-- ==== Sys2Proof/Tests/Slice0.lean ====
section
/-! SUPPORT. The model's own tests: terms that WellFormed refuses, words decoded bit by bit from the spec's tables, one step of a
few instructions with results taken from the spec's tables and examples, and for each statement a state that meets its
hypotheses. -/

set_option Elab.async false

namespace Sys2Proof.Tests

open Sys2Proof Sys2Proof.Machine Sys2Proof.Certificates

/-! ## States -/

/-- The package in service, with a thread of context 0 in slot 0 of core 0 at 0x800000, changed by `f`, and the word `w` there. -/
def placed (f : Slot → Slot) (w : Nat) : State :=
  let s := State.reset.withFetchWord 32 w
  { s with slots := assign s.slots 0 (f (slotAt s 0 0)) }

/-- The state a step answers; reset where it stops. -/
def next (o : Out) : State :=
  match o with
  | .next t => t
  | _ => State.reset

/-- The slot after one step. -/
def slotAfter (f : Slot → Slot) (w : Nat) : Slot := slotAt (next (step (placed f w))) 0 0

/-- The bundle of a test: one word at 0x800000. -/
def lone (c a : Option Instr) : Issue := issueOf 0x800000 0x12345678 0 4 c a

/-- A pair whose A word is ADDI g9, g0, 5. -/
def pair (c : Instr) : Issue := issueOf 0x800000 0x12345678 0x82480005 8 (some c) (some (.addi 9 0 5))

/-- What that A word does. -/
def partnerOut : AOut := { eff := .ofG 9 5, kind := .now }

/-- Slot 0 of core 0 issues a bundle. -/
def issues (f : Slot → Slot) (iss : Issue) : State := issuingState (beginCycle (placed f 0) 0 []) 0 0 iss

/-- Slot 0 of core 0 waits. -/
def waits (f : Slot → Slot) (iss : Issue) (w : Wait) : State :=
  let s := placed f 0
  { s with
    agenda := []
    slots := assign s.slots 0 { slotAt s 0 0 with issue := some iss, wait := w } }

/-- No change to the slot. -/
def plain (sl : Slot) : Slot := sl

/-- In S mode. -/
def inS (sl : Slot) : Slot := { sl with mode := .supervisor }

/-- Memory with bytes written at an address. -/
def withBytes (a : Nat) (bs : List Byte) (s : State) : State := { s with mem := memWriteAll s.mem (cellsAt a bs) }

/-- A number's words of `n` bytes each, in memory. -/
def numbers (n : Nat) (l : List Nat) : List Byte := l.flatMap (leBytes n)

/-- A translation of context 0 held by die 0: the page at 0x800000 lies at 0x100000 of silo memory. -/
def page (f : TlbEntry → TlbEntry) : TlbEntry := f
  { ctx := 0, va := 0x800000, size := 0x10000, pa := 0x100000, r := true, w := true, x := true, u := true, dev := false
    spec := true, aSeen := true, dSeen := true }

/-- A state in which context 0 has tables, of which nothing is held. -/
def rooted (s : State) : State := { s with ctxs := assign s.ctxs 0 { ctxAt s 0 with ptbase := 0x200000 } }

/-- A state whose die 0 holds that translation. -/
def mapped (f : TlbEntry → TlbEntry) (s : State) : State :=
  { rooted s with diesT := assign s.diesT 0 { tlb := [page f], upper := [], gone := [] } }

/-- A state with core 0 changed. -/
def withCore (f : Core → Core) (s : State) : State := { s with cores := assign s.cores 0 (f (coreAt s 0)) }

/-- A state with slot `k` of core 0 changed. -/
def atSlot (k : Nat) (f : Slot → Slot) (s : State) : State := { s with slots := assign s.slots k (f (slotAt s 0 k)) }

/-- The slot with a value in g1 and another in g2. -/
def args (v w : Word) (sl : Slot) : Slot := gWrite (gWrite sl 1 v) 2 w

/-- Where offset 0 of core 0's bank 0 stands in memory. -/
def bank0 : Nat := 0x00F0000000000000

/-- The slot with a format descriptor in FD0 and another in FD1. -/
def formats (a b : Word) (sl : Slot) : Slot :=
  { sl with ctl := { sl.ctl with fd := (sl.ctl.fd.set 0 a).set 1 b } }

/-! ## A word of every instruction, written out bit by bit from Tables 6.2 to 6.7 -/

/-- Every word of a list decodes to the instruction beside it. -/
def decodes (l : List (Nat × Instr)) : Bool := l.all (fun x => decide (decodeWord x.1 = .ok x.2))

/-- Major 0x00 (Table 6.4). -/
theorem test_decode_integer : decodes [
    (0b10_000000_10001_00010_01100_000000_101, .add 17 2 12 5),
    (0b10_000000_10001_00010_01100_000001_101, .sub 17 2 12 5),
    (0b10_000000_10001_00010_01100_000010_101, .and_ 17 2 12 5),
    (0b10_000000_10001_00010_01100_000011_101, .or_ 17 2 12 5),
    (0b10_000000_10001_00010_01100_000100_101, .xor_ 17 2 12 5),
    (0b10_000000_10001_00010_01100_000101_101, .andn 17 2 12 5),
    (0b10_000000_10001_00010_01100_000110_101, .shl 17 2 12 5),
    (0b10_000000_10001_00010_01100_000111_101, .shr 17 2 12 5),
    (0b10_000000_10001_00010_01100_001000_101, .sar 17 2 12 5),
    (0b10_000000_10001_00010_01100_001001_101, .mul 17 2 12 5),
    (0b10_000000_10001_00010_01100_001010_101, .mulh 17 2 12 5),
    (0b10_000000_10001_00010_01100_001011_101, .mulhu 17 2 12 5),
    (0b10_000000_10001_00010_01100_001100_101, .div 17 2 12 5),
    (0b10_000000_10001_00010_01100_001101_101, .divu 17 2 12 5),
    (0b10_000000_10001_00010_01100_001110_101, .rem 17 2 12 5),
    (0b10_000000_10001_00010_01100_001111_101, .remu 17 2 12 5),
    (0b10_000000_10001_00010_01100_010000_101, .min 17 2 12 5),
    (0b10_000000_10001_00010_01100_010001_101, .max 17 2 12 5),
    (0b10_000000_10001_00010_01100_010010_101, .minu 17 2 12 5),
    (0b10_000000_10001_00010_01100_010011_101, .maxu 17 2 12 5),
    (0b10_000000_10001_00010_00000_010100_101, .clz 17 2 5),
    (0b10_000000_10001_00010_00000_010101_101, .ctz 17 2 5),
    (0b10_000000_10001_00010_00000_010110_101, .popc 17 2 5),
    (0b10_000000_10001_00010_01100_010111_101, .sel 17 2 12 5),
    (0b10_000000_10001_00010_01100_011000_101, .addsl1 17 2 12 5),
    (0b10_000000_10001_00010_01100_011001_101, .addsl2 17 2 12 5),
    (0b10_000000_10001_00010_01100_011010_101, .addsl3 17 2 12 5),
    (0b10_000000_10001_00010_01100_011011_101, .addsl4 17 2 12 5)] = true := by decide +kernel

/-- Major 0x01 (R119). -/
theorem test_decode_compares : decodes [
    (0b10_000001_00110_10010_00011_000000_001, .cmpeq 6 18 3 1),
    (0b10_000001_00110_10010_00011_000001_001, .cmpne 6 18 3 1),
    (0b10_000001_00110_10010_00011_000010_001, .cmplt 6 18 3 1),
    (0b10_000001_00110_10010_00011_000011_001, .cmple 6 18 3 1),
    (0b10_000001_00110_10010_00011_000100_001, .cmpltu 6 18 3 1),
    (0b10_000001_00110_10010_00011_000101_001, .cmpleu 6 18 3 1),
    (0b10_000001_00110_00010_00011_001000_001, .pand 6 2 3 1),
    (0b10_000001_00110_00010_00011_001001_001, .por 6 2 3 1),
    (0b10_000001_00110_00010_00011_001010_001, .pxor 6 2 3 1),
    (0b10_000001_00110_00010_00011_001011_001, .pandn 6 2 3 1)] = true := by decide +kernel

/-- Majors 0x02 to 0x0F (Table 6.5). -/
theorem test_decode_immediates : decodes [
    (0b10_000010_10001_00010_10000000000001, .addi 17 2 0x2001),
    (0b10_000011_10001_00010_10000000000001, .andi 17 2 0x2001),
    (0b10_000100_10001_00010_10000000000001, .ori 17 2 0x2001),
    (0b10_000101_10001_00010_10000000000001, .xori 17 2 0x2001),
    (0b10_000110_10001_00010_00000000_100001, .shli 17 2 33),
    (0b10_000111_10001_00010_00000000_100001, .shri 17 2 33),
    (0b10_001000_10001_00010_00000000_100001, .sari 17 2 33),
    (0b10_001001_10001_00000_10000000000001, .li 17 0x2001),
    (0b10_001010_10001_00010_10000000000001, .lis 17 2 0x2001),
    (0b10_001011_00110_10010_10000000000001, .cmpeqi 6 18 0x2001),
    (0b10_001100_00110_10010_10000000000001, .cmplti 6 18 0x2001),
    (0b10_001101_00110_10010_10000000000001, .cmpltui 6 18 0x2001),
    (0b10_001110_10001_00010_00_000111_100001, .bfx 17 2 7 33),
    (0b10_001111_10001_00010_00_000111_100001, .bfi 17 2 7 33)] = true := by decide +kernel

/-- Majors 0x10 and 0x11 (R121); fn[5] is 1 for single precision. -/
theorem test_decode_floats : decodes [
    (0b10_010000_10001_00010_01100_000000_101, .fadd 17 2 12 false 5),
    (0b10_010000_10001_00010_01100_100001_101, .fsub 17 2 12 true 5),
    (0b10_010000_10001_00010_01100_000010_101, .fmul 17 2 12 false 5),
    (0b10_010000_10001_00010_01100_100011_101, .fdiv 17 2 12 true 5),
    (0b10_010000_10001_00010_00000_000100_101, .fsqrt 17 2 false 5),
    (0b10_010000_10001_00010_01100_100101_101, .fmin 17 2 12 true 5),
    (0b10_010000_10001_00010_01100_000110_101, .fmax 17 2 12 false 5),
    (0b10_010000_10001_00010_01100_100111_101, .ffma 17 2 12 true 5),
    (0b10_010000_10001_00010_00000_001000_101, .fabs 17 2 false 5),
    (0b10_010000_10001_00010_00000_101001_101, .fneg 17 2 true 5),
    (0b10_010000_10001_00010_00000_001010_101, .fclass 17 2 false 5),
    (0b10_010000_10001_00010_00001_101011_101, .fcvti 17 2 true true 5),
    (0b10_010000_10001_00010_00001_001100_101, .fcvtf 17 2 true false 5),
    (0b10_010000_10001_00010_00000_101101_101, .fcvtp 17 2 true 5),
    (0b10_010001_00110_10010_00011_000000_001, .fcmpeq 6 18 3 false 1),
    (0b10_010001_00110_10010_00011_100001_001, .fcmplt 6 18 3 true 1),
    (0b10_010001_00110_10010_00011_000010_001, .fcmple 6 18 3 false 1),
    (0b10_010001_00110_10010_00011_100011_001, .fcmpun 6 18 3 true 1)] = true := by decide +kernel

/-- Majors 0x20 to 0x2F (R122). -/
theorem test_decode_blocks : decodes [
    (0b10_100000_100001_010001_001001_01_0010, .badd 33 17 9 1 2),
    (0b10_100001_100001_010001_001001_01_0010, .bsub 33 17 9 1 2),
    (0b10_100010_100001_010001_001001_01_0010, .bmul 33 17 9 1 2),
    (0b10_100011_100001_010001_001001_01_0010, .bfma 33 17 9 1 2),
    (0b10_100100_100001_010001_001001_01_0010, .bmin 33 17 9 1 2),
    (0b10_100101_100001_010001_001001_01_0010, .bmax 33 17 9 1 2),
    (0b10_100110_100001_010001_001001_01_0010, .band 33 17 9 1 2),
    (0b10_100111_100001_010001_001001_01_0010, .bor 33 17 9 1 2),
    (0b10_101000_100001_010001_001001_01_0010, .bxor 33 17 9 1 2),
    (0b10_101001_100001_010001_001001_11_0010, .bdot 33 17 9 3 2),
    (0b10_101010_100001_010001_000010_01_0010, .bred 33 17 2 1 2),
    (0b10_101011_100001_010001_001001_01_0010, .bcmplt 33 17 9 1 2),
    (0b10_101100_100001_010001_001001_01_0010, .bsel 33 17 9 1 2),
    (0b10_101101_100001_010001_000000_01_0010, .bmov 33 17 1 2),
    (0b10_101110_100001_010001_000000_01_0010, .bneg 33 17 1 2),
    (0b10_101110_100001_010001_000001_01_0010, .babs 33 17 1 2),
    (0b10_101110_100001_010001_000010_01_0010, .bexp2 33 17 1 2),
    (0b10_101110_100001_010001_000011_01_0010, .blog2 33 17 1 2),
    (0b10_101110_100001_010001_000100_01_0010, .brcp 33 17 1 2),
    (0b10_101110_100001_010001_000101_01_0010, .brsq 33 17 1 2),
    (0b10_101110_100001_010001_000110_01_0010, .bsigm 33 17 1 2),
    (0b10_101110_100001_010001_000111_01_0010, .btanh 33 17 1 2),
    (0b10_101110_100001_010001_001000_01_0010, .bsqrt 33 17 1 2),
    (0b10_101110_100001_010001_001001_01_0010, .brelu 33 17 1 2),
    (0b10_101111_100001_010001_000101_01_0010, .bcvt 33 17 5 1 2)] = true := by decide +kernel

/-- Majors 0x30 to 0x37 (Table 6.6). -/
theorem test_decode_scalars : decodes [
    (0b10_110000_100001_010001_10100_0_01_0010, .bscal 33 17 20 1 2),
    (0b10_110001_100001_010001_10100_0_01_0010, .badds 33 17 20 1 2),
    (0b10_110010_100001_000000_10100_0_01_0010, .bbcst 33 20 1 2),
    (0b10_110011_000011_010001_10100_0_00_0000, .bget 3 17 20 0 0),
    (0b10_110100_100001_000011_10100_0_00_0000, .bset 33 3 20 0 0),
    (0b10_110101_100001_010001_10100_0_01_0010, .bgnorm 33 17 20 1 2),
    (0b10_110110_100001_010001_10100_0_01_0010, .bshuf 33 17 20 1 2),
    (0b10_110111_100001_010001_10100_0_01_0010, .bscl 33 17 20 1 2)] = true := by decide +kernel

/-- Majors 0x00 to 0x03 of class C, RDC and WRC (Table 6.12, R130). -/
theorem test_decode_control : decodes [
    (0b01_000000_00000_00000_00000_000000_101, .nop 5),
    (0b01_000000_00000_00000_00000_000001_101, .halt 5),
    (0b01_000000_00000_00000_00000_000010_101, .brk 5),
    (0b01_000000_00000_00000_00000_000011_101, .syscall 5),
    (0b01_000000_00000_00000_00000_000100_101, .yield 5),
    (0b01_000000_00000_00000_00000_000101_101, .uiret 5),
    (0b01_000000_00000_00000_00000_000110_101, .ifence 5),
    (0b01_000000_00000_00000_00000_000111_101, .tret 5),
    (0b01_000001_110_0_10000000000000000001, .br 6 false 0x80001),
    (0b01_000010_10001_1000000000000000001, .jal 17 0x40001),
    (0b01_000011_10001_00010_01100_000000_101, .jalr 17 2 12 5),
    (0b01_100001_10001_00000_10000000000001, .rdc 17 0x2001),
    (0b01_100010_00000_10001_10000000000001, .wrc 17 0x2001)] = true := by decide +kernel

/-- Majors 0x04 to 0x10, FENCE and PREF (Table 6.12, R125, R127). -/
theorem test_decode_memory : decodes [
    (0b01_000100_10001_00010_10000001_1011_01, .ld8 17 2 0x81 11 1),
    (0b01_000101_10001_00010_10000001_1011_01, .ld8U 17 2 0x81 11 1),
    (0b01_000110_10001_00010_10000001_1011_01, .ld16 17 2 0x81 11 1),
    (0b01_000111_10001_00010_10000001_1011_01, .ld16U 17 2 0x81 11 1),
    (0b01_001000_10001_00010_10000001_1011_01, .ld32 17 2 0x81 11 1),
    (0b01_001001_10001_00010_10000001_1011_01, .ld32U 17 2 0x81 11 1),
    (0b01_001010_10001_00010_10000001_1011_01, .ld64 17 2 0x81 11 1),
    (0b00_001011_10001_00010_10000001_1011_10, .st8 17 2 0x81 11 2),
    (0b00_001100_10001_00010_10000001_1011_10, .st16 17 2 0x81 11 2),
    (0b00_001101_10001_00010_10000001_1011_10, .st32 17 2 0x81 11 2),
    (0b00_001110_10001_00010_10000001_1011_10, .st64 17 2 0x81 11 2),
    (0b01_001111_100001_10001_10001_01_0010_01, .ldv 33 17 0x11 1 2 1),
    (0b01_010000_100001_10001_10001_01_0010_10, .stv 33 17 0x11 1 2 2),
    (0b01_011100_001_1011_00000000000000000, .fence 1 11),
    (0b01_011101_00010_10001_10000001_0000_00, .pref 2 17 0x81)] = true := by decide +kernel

---

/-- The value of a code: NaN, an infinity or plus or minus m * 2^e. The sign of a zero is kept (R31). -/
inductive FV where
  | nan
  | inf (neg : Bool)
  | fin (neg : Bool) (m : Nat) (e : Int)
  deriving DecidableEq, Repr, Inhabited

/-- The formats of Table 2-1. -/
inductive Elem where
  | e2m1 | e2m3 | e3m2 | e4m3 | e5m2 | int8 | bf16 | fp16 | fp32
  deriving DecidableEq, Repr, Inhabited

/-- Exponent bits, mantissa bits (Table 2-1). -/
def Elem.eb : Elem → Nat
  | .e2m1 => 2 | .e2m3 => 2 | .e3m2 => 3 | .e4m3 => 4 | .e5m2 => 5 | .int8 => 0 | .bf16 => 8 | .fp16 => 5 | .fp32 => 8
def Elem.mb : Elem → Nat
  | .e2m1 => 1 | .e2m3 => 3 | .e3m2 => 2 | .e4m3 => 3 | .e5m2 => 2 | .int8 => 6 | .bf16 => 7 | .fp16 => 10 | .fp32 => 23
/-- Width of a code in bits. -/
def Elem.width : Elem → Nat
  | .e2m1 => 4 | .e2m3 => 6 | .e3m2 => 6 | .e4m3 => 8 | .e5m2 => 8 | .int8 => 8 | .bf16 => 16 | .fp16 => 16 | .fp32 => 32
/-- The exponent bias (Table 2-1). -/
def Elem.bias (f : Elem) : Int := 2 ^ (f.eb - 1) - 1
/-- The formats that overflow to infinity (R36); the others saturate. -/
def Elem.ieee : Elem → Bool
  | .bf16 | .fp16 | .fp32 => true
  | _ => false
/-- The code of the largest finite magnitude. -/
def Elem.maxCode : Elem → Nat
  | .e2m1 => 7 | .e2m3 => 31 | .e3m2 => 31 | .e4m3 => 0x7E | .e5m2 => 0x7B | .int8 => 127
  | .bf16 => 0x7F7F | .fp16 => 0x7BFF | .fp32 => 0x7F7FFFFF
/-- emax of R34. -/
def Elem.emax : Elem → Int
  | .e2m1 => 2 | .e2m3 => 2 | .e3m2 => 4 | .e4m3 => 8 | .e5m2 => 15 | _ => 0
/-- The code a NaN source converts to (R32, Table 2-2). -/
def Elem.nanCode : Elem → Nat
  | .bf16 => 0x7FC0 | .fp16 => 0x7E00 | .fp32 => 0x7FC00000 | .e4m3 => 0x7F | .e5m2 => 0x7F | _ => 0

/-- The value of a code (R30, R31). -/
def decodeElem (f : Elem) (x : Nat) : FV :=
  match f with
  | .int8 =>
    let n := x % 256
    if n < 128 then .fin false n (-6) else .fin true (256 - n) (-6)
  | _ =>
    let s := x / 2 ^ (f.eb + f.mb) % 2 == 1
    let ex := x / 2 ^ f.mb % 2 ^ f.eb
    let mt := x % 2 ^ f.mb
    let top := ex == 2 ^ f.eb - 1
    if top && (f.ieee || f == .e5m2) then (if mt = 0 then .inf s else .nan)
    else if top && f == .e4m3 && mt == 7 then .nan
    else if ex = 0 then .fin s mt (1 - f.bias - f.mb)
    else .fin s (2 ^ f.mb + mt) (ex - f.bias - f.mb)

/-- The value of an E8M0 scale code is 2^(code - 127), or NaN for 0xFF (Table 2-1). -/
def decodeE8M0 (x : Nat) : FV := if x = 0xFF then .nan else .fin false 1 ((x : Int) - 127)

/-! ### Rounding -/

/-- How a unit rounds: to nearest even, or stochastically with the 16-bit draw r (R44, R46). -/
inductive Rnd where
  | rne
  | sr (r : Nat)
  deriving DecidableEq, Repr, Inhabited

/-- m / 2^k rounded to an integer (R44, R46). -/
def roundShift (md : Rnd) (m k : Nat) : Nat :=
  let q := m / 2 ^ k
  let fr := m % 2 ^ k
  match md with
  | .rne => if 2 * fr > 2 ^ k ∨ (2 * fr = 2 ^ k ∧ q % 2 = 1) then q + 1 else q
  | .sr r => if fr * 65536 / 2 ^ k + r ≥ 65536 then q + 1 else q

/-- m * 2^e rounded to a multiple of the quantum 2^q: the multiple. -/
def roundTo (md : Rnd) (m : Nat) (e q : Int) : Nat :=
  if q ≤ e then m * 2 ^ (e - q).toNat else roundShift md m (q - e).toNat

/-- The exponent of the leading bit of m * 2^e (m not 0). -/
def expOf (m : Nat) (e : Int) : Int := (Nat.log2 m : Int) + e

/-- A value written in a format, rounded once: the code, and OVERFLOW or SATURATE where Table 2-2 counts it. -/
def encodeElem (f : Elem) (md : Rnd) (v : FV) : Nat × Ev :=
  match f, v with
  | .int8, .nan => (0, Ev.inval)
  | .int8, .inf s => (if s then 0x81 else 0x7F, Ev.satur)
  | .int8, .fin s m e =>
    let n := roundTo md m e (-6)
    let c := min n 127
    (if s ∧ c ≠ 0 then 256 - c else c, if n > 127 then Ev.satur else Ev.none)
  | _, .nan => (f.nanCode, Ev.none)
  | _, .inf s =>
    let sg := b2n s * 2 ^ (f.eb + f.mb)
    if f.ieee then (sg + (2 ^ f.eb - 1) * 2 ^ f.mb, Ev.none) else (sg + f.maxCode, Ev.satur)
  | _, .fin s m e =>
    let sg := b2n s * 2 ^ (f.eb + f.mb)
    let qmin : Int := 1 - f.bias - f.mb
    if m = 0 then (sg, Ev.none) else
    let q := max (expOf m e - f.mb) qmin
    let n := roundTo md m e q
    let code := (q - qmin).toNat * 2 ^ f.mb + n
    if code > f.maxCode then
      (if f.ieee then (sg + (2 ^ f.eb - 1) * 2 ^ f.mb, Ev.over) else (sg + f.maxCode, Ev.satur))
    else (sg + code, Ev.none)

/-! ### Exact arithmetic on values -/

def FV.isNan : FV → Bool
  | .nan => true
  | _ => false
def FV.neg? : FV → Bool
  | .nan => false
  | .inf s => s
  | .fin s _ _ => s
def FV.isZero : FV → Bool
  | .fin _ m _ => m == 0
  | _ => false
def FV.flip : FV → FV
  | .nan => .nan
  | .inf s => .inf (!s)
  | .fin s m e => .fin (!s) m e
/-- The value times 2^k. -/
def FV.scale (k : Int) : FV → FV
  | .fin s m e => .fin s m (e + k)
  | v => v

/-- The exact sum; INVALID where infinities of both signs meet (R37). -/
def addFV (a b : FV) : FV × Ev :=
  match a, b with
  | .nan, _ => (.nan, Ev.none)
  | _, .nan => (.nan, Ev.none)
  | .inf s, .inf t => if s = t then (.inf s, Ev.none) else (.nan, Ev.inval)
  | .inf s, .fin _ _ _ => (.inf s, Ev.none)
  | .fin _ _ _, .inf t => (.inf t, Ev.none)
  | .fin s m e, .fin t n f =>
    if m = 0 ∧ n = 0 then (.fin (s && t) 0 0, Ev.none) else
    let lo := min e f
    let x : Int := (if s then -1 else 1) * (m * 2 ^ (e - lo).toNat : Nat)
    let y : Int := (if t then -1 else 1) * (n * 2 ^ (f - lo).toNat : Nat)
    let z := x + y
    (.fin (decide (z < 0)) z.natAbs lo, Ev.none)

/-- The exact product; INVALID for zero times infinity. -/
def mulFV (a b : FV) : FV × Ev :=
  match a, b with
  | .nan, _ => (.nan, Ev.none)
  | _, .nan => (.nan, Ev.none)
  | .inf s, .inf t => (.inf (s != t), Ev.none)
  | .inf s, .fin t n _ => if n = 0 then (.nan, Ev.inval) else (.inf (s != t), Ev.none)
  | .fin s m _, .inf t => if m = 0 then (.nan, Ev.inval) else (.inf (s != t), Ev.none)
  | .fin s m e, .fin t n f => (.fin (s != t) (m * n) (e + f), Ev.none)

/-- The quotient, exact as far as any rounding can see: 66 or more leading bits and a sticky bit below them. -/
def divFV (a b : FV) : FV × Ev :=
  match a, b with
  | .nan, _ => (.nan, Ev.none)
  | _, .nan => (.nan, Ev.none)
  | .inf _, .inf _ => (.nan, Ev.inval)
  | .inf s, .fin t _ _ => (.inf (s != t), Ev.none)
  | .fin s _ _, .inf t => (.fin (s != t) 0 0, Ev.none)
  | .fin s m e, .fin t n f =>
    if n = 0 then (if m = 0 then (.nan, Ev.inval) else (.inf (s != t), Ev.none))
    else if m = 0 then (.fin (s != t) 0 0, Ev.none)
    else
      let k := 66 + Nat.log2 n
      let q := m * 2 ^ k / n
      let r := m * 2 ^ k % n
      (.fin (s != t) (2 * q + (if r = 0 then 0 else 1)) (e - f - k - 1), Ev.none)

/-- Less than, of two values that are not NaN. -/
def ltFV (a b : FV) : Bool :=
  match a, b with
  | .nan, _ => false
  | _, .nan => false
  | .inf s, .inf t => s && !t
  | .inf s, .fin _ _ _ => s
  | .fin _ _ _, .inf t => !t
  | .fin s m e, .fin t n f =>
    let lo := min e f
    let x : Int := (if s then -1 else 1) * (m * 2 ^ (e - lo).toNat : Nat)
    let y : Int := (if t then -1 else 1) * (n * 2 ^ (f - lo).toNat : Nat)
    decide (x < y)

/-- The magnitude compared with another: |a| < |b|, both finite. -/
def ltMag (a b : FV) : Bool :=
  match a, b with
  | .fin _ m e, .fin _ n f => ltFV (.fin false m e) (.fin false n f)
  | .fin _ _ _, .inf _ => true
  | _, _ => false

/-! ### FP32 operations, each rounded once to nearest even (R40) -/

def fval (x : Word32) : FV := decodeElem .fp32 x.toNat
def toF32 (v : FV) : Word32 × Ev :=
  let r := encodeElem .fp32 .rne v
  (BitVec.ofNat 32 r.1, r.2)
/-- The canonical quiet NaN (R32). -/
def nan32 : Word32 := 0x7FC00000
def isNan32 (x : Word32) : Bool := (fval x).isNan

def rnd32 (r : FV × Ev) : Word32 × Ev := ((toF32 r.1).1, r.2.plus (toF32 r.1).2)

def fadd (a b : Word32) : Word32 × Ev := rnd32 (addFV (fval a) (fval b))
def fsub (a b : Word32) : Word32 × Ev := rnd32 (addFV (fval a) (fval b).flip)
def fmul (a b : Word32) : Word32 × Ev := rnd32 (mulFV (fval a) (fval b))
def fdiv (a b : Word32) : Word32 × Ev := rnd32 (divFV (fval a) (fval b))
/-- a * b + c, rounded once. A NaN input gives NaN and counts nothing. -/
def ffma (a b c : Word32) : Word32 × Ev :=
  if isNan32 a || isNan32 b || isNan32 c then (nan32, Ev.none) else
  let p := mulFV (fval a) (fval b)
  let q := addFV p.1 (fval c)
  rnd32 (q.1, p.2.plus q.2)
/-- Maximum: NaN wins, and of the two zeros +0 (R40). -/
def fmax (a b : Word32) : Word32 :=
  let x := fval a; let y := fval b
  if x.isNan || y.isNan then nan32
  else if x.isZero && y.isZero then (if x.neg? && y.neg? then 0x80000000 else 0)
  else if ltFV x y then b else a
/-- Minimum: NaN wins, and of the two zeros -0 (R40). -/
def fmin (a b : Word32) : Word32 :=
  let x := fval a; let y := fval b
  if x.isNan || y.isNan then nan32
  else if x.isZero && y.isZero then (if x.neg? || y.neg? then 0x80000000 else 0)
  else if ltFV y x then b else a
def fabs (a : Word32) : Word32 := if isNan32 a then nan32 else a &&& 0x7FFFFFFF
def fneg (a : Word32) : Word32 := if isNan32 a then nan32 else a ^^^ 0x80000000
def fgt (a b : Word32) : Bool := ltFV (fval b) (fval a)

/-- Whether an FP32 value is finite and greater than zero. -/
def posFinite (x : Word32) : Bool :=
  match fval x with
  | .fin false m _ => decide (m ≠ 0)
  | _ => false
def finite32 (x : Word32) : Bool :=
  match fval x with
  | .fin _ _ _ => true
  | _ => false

**TASK DETAILS:**
Please go over the data above and copy each line with "TlbEntry" in it.

**COMPLETED EXERCISE:**
def page (f : TlbEntry → TlbEntry) : TlbEntry := f
def mapped (f : TlbEntry → TlbEntry) (s : State) : State :=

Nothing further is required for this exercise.